Later, some people believed Mae Yanang was sacred and protected other vehicles, such as cars and planes. Assuming that the steering wheel is the dwelling place of Mae Yanang, the way of worship is usually tied and hung with a tricolor cloth and a garland.

== Worship ==
Although Mae Yanang is based on animism, which is a traditional belief system in Thailand, it was especially respected by Thai fishermen. Most fishermen believed that every fishing boat contained the spirits of Mae Yanang.
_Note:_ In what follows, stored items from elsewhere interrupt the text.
-- ==== Sys2Proof/Laws/FixedDriveOps.lean ====
section
/-! SUPPORT. The operations and meanings of Machine/DriveOps.lean leave the part and the queue as they are. -/

namespace Sys2Proof.Machine

@[simp] theorem State.setCoastRate_fixed (s : State) (d : DieId) : (State.setCoastRate s d).fixed = s.fixed := (rfl)

@[simp] theorem State.coastEntry_fixed (s : State) (d : DieId) :
    (State.coastEntry s d).fixed = s.fixed := by simp [State.coastEntry]

@[simp] theorem State.lockLost_fixed (s : State) (d : DieId) :
    (State.lockLost s d).fixed = s.fixed := by simp [State.lockLost]

@[simp] theorem State.phaseReferenceGone_fixed (s : State) :
    (State.phaseReferenceGone s).fixed = s.fixed := by simp [State.phaseReferenceGone]

@[simp] theorem State.sendVcm_fixed (s : State) (d : DieId) (a : Act) (typ : BitVec 2) (cmd : Int) :
    (State.sendVcm s d a typ cmd).fixed = s.fixed := (rfl)

@[simp] theorem State.actResult_fixed (s : State) (d : DieId) (a : Act) (code : Int) :
    (State.actResult s d a code).fixed = s.fixed := by simp [State.actResult]

@[simp] theorem State.retract_fixed (s : State) (d : DieId) (a : Act) (why : RetractFor) :
    (State.retract s d a why).fixed = s.fixed := (rfl)

@[simp] theorem State.loadStart_fixed (s : State) (d : DieId) (a : Act) :
    (State.loadStart s d a).fixed = s.fixed := by simp [State.loadStart]

@[simp] theorem State.loadCheck_fixed (s : State) (d : DieId) (a : Act) :
    (State.loadCheck s d a).1.fixed = s.fixed := by
  unfold State.loadCheck
  split <;> simp

@[simp] theorem State.loadCommand_fixed (s : State) (d : DieId) (a : Act) :
    (State.loadCommand s d a).1.fixed = s.fixed := by
  unfold State.loadCommand
  split <;> simp

@[simp] theorem State.unloadStart_fixed (s : State) (d : DieId) (a : Act) :
    (State.unloadStart s d a).fixed = s.fixed := by simp [State.unloadStart]

@[simp] theorem State.unloadCommand_fixed (s : State) (d : DieId) (a : Act) :
    (State.unloadCommand s d a).fixed = s.fixed := by
  unfold State.unloadCommand
  split <;> simp

@[simp] theorem State.spinResult_fixed (s : State) (d : DieId) (code : Int) :
    (State.spinResult s d code).fixed = s.fixed := by simp [State.spinResult]

@[simp] theorem State.floatDrive_fixed (s : State) (d : DieId) (st : SpinState) :
    (State.floatDrive s d st).fixed = s.fixed := by simp [State.floatDrive]

@[simp] theorem State.releaseSlot_fixed (s : State) (d : DieId) : (State.releaseSlot s d).fixed = s.fixed := (rfl)

@[simp] theorem State.requestSlot_fixed (s : State) (d : DieId) :
    (State.requestSlot s d).fixed = s.fixed := by simp [State.requestSlot]

@[simp] theorem State.brake_fixed (s : State) (d : DieId) (why : BrakeFor) :
    (State.brake s d why).fixed = s.fixed := (rfl)

@[simp] theorem State.senseStart_fixed (s : State) (d : DieId) :
    (State.senseStart s d).fixed = s.fixed := by simp [State.senseStart]

@[simp] theorem State.engage_fixed (s : State) (d : DieId) (st : SpinState) (speed : Rat) :
    (State.engage s d st speed).fixed = s.fixed := (rfl)

@[simp] theorem State.unloadBoth_fixed (s : State) (d : DieId) :
    (State.unloadBoth s d).fixed = s.fixed := by simp [State.unloadBoth]

@[simp] theorem State.spinStartCommand_fixed (s : State) (d : DieId) :
    (State.spinStartCommand s d).1.fixed = s.fixed := by
  simp only [State.spinStartCommand]
  (repeat' split) <;> simp

@[simp] theorem State.spinStopCommand_fixed (s : State) (d : DieId) :
    (State.spinStopCommand s d).fixed = s.fixed := by
  simp only [State.spinStopCommand]
  (repeat' split) <;> simp

@[simp] theorem State.reacquire_fixed (s : State) (d : DieId) :
    (State.reacquire s d).fixed = s.fixed := by simp [State.reacquire]

@[simp] theorem State.powerSettle_fixed (s : State) (d : DieId) : (State.powerSettle s d).fixed = s.fixed := (rfl)

end Sys2Proof.Machine
end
When the fishermen go out of the boat to catch fish every time, they have to pay respects to Mae Yanang in order to have auspiciousness for occupation and in order for Mae Ya Nang Ruea to protect and protect them from harm.

In Samut Sakhon, the equipment used in the ceremony to pay respect to Mae Ya Nang Ruea, such as Khanom Janab, duck, dried squid, pork belly, rice, 3 kinds of fruits, tricolor cloth, silver paper, gold paper, 1 handful of incense, 1 handful of flowers, 1 bowl of water, 1 handful of pomegranate twigs.

In the ceremony, the owner of the boat will bring snacks, ducks, dried squid, pork belly, rice, fruits, tricolor cloth, silver paper, gold paper, flowers, water, pomegranate twigs, put them on a tray, put the tray on the boat's pantry, and light incense to say the summoning of Mae Ya Nang Ruea. receive an offering as well as to pray for protection and protection from dangers and to achieve a stable occupation Then bring the tricolor cloth, flowers and incense to tie the pantomime on the boat. Burning silver paper, gold paper, setting firecrackers, sprinkling water from the bowl with pomegranate branches all over the hull. Subsequently, the ship began to sail.

The fishermen believed that the Khon Boat was the residence of Mae Ya Nang Ruea, so the Khon Boat was considered the most important part of the boat. and is the captain of the ship therefore respect and respect and prohibit anyone from kicking, stepping on, sitting, standing, crossing, or doing anything that is insulting to the ship's pantomime. With the belief that if someone disrespects the ship, it will bring trouble and misfortune to the ship's owner and crew.

== In pop culture ==
Beliefs about Mae Yanang from Thailand's spiritism and spiritualism have been mentioned and play a large role in Thai literature such as Princess Pikunthong and was made into a movie in 1970 in the name of Mae Yanang, after which it was brought back to create a television drama in 1996 in the name of Mae Yanang of the Army Color Television Channel. 7 and received a new remake again in a new name, Sang Nang Prai, in the year 2019 on Channel 8.

At present, there is still a belief that Mae Yanang can live in the car as well. Following worshipping instructions are believe to help procure safety while driving.